Miss Bella would teach Mia privately at the building fifteen minutes away from her house where she used to have lessons. She came immediately after ballet classes. Each time she hid in the hall until the students filtered out. It would be a nightmare if the teenage girls she had gone to class with saw her now, a husk of her former self, crippled yet trying to dance again.
It’s still pointless, Mia thought as she walked into the building. I can’t dance. I’ll just fall again. And again. And again. Miss Bella will see that soon enough.
“Well,” she said, her voice that of quiet excitement, “do you have a routine in mind for tryouts?”
Mia nodded. She had one figured out for months, even before the accident. Whether she could perform her routine, that was another question.
Miss Bella’s gaze fell downward. “Where are your shoes?”
Mia cast a glance over her shoulder at her little drawstring bag which contained her slippers. She slipped it off her thin shoulder and sitting down, slipped her sneakers off those detestable plastic things that doctors dared call “legs.”
“You know you can’t dance without them,” said Miss Bella lightly.
“I can’t dance anyhow,” Mia mumbled.
“You don’t actually believe that, do you?”
“Yes. It’s too hard.”
Sinking down, Miss Bella held Mia’s gaze. “Has that ever stopped you before?”
“Before I had balance,” Mia countered.
Miss Bella handed Mia her pearl pink slippers. “Because you built it up. You can do that again. It just takes practice. You do want this, don’t you?”
Mia glanced down at her slippers. Visions of her future flashed through her mind. Dancing on the stage, twirling around, leaping in the air, performing Swan Lake, Camelot, Nutcracker. Applause reverberating from the audience, crashing and swelling like waves from the sea. But the most spectacular thing was that she was living her dream as a ballerina. Her life was not just full of dancing; it was a dance.
Mia nodded and began lacing up her shoes. She had been wanting this her whole life. She just hoped she was able to still do it, even now.
The first day, Miss Bella and Mia focused on regaining balance. They did the usual beginning exercises at the balance bar, going up on your toes, then down, and repeating the session. Mia had made significant progress at physical therapy so it was not so hard to perform this exercise as it had been. However, when they began to perform the tiny jumps, Mia would slip and almost let go of the bar. Miss Bella offered words of encouragement unceasingly, telling her to keep trying and that it was okay to mess up sometimes. Mia was not sure she believed that, though.

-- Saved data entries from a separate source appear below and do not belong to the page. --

-- ==== Sys2Proof/Tests/Slice0.lean ====
section
/-! SUPPORT. The model's own tests: ill-formed terms refused, every operation decoded from bits written out from the
spec's encodings, one-step vectors of 95_test_vectors.md, and a witness for the hypotheses of every obligation. -/

namespace Sys2Proof.Tests
open Sys2Proof Sys2Proof.Machine

set_option Elab.async false

/-! ## Helpers -/

/-- Configuration T0 of 95_test_vectors.md: the defaults, with test-only values for the OPEN parameters. -/
def t0 : Config := { standardConfig with
  vsyncPeriod60 := 46080
  vsyncPeriod50 := 55296
  baudDivisor := Vector.ofFn fun i => i.val + 1
  baudResetPeriod := 320
  nvrDefaultImage := Vector.ofFn fun i => BitVec.ofNat 14 (0x1000 + i.val)
  isBlanked := Vector.replicate 256 false
  lineAttrs := #v[.doubleHeightBottom, .doubleHeightTop, .doubleWidth, .normal]
  maxLines := 25
  attrBlinkBit := 0
  attrUnderlineBit := 1
  attrBoldBit := 2
  attrAltBit := 3
  ctrlGlyph := Vector.ofFn fun i => .surface i.val
  latinGlyph := Vector.ofFn fun i => .surface (100 + i.val)
  setupAMarker := #v[0x53, 0x45, 0x54, 0x2D, 0x55, 0x50, 0x20, 0x41, 0x20]
  setupBMarker := #v[0x53, 0x45, 0x54, 0x2D, 0x55, 0x50, 0x20, 0x42, 0x20] }

/-- T0 without the enhanced-attribute option. -/
def noAvo : Config := { t0 with avoEnabled := false }

/-- Host answers with nothing to read. -/
def quiet : HostInputs where
  ptyOpen := some 1
  ptyWriteOk := true
  nvrSaveOk := true
  ptyRead := none
  childExited := false
  kbdReady := false
  kbdLatch := 0
  unlistedByte := 0
  intlActive := false
  surfaceLatin := false

/-- The reset state under a configuration, no file, with given host answers. -/
def at0 (c : Config) (x : HostInputs) : State := (State.resetWith c none true false).withInputs x

/-- Reset under T0. -/
def r0 : State := at0 t0 quiet

/-- Reset under T0 with some memory. -/
def withBytes (c : Config) (m : List Host.Cell) : State := (at0 c quiet).withMem m

/-- The next state of an outcome, or a given one. -/
def nextOr (s : State) (o : Answer) : State :=
  match o with
  | .next t => t
  | .fault _ => s
  | .refused _ => s

/-- Operations one after the other, refusals skipped. -/
def after (l : List Instr) (s : State) : State := l.foldl (fun t i => nextOr t (exec i t)) s

/-- Reset with the serial controller in the normal phase and a channel. -/
def online (ch : Channel) : State := r0.withSer { r0.ser with modeSelectMode := false, channel := ch }

/-! ## WellFormed smoke -/

/-- 0x42 is a listed read port (R102). -/
theorem test_wf_in_listed : (Instr.inOther 0x42).wellFormed = false := by decide
/-- 0x62 is a listed write port (R102). -/
theorem test_wf_out_listed : (Instr.outOther 0x62 1).wellFormed = false := by decide
/-- 0x7F is the terminator, never a character byte (R289). -/
theorem test_wf_terminator : (Instr.vidChar 0x2000 0x7F).wellFormed = false := by decide
/-- 0x62 is no listed read port, 0x43 no listed write port, 0xFF a character (R102, R294). -/
theorem test_wf_accepts : (Instr.inOther 0x62).wellFormed = true ∧ (Instr.outOther 0x43 1).wellFormed = true ∧
    (Instr.vidChar 0x2000 0xFF).wellFormed = true := by decide

/-! ## Decoding, bits written out from 30_encoding.md -/

/-- The eight rows of the command table, `xxxxcccd` (R103, R104). -/
theorem test_decode_nvrlatch :
    decode (.bytes .nvrLatch [0b00000000]) = .ok .nvrStandby ∧
    decode (.bytes .nvrLatch [0b00000011]) = .ok (.nvrAcceptAddr true) ∧
    decode (.bytes .nvrLatch [0b00000010]) = .ok (.nvrAcceptAddr false) ∧
    decode (.bytes .nvrLatch [0b00000100]) = .ok .nvrErase ∧
    decode (.bytes .nvrLatch [0b00000111]) = .ok (.nvrAcceptData true) ∧
    decode (.bytes .nvrLatch [0b00001000]) = .ok .nvrWrite ∧
    decode (.bytes .nvrLatch [0b00001010]) = .ok .nvrRead ∧
    decode (.bytes .nvrLatch [0b11111101]) = .ok .nvrShiftOut ∧
    decode (.bytes .nvrLatch [0b00001110]) = .ok .nvrUnused := by decide

/-- The port map, reads: bit 8 of the word clear (R101, R102). -/
theorem test_decode_port_reads :
    decode (.bytes .port [0x00, 0]) = .ok .in00 ∧ decode (.bytes .port [0x01, 0]) = .ok .in01 ∧
    decode (.bytes .port [0x42, 0]) = .ok .in42 ∧ decode (.bytes .port [0x82, 0]) = .ok .in82 ∧
    decode (.bytes .port [0x02, 0]) = .ok (.inOther 0x02) := by decide

/-- The port map, writes: bit 8 of the word set, then the data byte (R101, R102). -/
theorem test_decode_port_writes :
    decode (.bytes .port [0x00, 1, 0x41]) = .ok (.out00 0x41) ∧
    decode (.bytes .port [0x01, 1, 0x27]) = .ok (.out01 0x27) ∧
    decode (.bytes .port [0x02, 1, 0xF2]) = .ok (.out02 0xF2) ∧
    decode (.bytes .port [0x42, 1, 0x0F]) = .ok (.out42 0x0F) ∧
    decode (.bytes .port [0x62, 1, 0x03]) = .ok (.out62 0x03) ∧
    decode (.bytes .port [0x82, 1, 0x80]) = .ok (.out82 0x80) ∧
    decode (.bytes .port [0xA2, 1, 0x0A]) = .ok (.outA2 0x0A) ∧
    decode (.bytes .port [0xC2, 1, 0x30]) = .ok (.outC2 0x30) ∧
    decode (.bytes .port [0x43, 1, 0xFF]) = .ok (.outOther 0x43 0xFF) := by decide

/-- The default decode of port 0xA2, low nibble (R116). -/
theorem test_decode_a2 :
    decode (.bytes .a2 [0b00000011]) = .ok (.a2ScrollLo 3) ∧ decode (.bytes .a2 [0b00000110]) = .ok (.a2ScrollHi 2) ∧
    decode (.bytes .a2 [0b00001000]) = .ok .a2BlinkToggle ∧ decode (.bytes .a2 [0b00001001]) = .ok .a2Nop ∧
    decode (.bytes .a2 [0b11111010]) = .ok .a2ReverseOn ∧ decode (.bytes .a2 [0b00001011]) = .ok .a2ReverseOff ∧
    decode (.bytes .a2 [0b00001100]) = .ok .a2BaseUnderline ∧
    decode (.bytes .a2 [0b00001101]) = .ok .a2BaseReverse ∧
    decode (.bytes .a2 [0b00001110]) = .ok .a2NopReserved ∧
    decode (.bytes .a2 [0b00001111]) = .ok .a2NopReserved := by decide

/-- The default decode of port 0xC2, bits 5:4 (R117). -/
theorem test_decode_c2 :
    decode (.bytes .c2 [0b00000000]) = .ok .c2Cols80 ∧ decode (.bytes .c2 [0b11011111]) = .ok .c2Cols132 ∧
    decode (.bytes .c2 [0b00100000]) = .ok .c2Hz60 ∧ decode (.bytes .c2 [0b00110000]) = .ok .c2Hz50 := by decide

/-- Serial bytes and a character byte with its address (R109, R110, R112, R118). -/
theorem test_decode_serial_and_char :
    decode (.bytes .serMode [0x4E]) = .ok (.serWmode 0x4E) ∧ decode (.bytes .serCmd [0x27]) = .ok (.serWcmd 0x27) ∧
    decode (.bytes .serData [0x6C]) = .ok (.serWdata 0x6C) ∧
    decode (.bytes .char [0xC1, 0x05, 0x20]) = .ok (.vidChar 0x2005 0xC1) := by decide

/-- Operations with no encoding come by name; one that has an encoding does not. -/
theorem test_decode_named :
    decode (.call (.sigAdv .lba4 11)) = .ok (.sigAdv .lba4 11) ∧
    decode (.call (.sigSetp .baud 160)) = .ok (.sigSetp .baud 160) ∧ decode (.call .nvrClk) = .ok .nvrClk ∧
    decode (.call .serRdata) = .ok .serRdata ∧ decode (.call .serRstat) = .ok .serRstat ∧
    decode (.call .serClk) = .ok .serClk ∧ decode (.call (.serWcols true)) = .ok (.serWcols true) ∧
    decode (.call (.step 91)) = .ok (.step 91) ∧ decode (.call (.irqRaise .serial)) = .ok (.irqRaise .serial) ∧
    decode (.call .irqAck) = .ok .irqAck ∧ decode (.call .irqFallback) = .ok .irqFallback ∧
    decode (.call .vidRefresh) = .ok .vidRefresh ∧ decode (.call (.vidLine 0x2000)) = .ok (.vidLine 0x2000) ∧
    decode (.call (.vidDesc 0x2002)) = .ok (.vidDesc 0x2002) ∧
    decode (.call (.vidSetup 1 [])) = .ok (.vidSetup 1 []) ∧
    decode (.call .nvrErase) = .error .hasEncoding := by decide

/-- What is no operation is refused by name. -/
theorem test_decode_refuses :
    decode (.bytes .port [0x42]) = .error (.tooShort .port) ∧
    decode (.bytes .port [0x62, 1]) = .error (.tooShort .port) ∧
    decode (.bytes .port [0x42, 2]) = .error (.portWordTooWide 2) ∧
    decode (.bytes .char [0x7F, 0, 0x20]) = .error .terminator := by decide

/-- The two bytes of vector V2. -/
theorem test_decode_desc : decodeDesc 0xF2 0xD0 =
    { scroll := true, attrCode := 3, bank := true, offHi := 2, offLo := 0xD0 } := by decide

/-- Words as the opcode table numbers them: `OUT 0x42` is 0x142. -/
theorem test_table_words : decodeTableWord 16 0x142 = some (.out42 0) ∧ decodeTableWord 16 0x042 = some .in42 ∧
    decodeTableWord 8 0x0A = some .nvrRead ∧ decodeTableWord 8 0x0B = some .a2ReverseOff ∧
    decodeTableWord 8 0x30 = some .c2Hz50 := by decide

/-- A word of the table runs as the first operation after reset. -/
theorem test_table_word_runs : step (State.reset.withFetchWord 16 0x142) = .next (
    setBrightness 0 ((admitAnswers none (State.reset.withInbox [])).withInsideStep true)) := by rfl

/-! ## Signal generator (vectors S1, S3, S6, S10) -/

/-- S1: a flip at equality. -/
theorem test_sig_equality : ({ periodHalf := 11, ticks := 7, value := false } : Signal).advance 4 =
    { signal := { periodHalf := 11, ticks := 0, value := true }, toggled := true, rose := true } := by decide
/-- S3: one flip only, the excess kept. -/
theorem test_sig_excess : ({ periodHalf := 11, ticks := 0, value := false } : Signal).advance 30 =
    { signal := { periodHalf := 11, ticks := 19, value := true }, toggled := true, rose := true } := by decide
/-- S9: an odd period rounds down. -/
theorem test_setp_odd : (after [.sigSetp .baud 23] r0).sig.baud = { periodHalf := 11, ticks := 0, value := false } := by
  decide

/-! ## NVRAM (vectors N1 to N18) -/

/-- N1 to N4. -/
theorem test_decode_addr : (decodeAddr 0xFFFFF).val = 0 ∧ (decodeAddr 0x00000).val = 99 ∧
    (decodeAddr 0xFF3F9).val = 12 ∧ (decodeAddr 0xFFC00).val = 9 ∧ (decodeAddr 0x003FF).val = 90 := by decide +kernel

/-- A chip with given registers. -/
def chip (a : BitVec 20) (d : CellWord) : State := r0.withNvr { r0.nvr with addressReg := a, dataReg := d }

/-- N5. -/
theorem test_accept_addr : (after [.nvrAcceptAddr true] (chip 0xF7FF7 0)).nvr.addressReg = 0xEFFEF ∧
    (after [.nvrAcceptAddr false] (chip 0xF7FF7 0)).nvr.addressReg = 0xEFFEE := by decide +kernel
/-- N7. -/
theorem test_accept_data : (after [.nvrAcceptData true] (chip 0 0x2AAA)).nvr.dataReg = 0x1555 := by decide +kernel
/-- N8. -/
theorem test_shift_out : (after [.nvrShiftOut] (chip 0 0x2001)).nvr.out = true ∧
    (after [.nvrShiftOut] (chip 0 0x2001)).nvr.dataReg = 0x0002 := by decide +kernel
/-- N10: stored, not persisted below the threshold. -/
theorem test_write_low : (after [.nvrWrite] (chip 0xFF3F9 0x42)).nvr.contents[12] = 0x42 ∧
    (after [.nvrWrite] (chip 0xFF3F9 0x42)).events = r0.events := by decide +kernel
/-- E2: persisted at cell 53. -/
theorem test_write_high : (after [.nvrWrite] (chip 0xF7FF7 0x1234)).nvr.lastWrite = some (53, 0x1234) ∧
    (after [.nvrWrite] (chip 0xF7FF7 0x1234)).events.length = r0.events.length + 1 := by decide +kernel
/-- R331, U12: a file that cannot be written is logged after the persist event, and the cell is stored all the same. -/
theorem test_save_failure :
    (after [.nvrWrite] ((chip 0xF7FF7 0x1234).withInputs { quiet with nvrSaveOk := false })).events.head? =
      some (.log .nvrSaveFailed) ∧
    (after [.nvrWrite] ((chip 0xF7FF7 0x1234).withInputs { quiet with nvrSaveOk := false })).nvr.contents[53] = 0x1234 := by
  decide +kernel
/-- A layout that R103 allows beside the default: the data bit inverted, the code in bits 7:5. -/
def invertedLatch : Config := { t0 with
  latch := .table (Vector.ofFn fun i => decide (i.val % 2 = 0)) (Vector.ofFn fun i => BitVec.ofNat 3 (i.val / 32)) }
/-- Under it ACCEPT_ADDR with bit 1 is 0x20, and the least byte of STANDBY with data bit 0 is 1 (R50). -/
theorem test_latch_layout :
    (after [.nvrClk] ((at0 invertedLatch quiet).withNvr { r0.nvr with latch := 0x20 })).nvr.addressReg = 1 ∧
    (at0 invertedLatch quiet).nvr.latch = 1 ∧ r0.nvr.latch = 0 := by decide +kernel
/-- N18. -/
theorem test_erase : (after [.nvrErase] (chip 0xF7FF7 0)).nvr.contents[53] = 0x3FFF ∧
    (after [.nvrErase] (chip 0xF7FF7 0)).nvr.lastWrite = none := by decide +kernel
/-- N14, on the T0 image. -/
theorem test_read : (after [.nvrRead] (chip 0xF7FF7 0)).nvr.dataReg = 0x1035 := by decide +kernel
/-- N17: bits 7:4 of the latch are ignored. -/
theorem test_clk_latched : (after [.nvrClk] (r0.withNvr { r0.nvr with latch := 0xF3 })).nvr.addressReg = 1 := by
  decide +kernel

The next week Mia went to the building where Miss Bella had taught her lessons. She had reserved the room at late hours for private practices. They stretched and did warm-ups as usual, then when Mia felt ready, they began working on her routine.
Mia had to go very, very slowly when beginning, else she would fall face first. Many of the moves she had originally put in there were impossible for her to execute.
“You just need to build up to it,” Miss Bella kept on reminding her, but Mia found that hard to believe when she kept on stumbling when she turned a pirouette or made a high kick.
For hours and hours, day and night, Mia kept on practicing. She practiced at home in her room. She got up early and practiced balancing. She practiced small jumps at the bar during physical therapy. She attempted --but usually failed-- quick runs and spins. She did sit-ups, push-ups, anything and everything she could think of that would improve her core, make her a stronger dancer, make up for that vital part of her she had lost.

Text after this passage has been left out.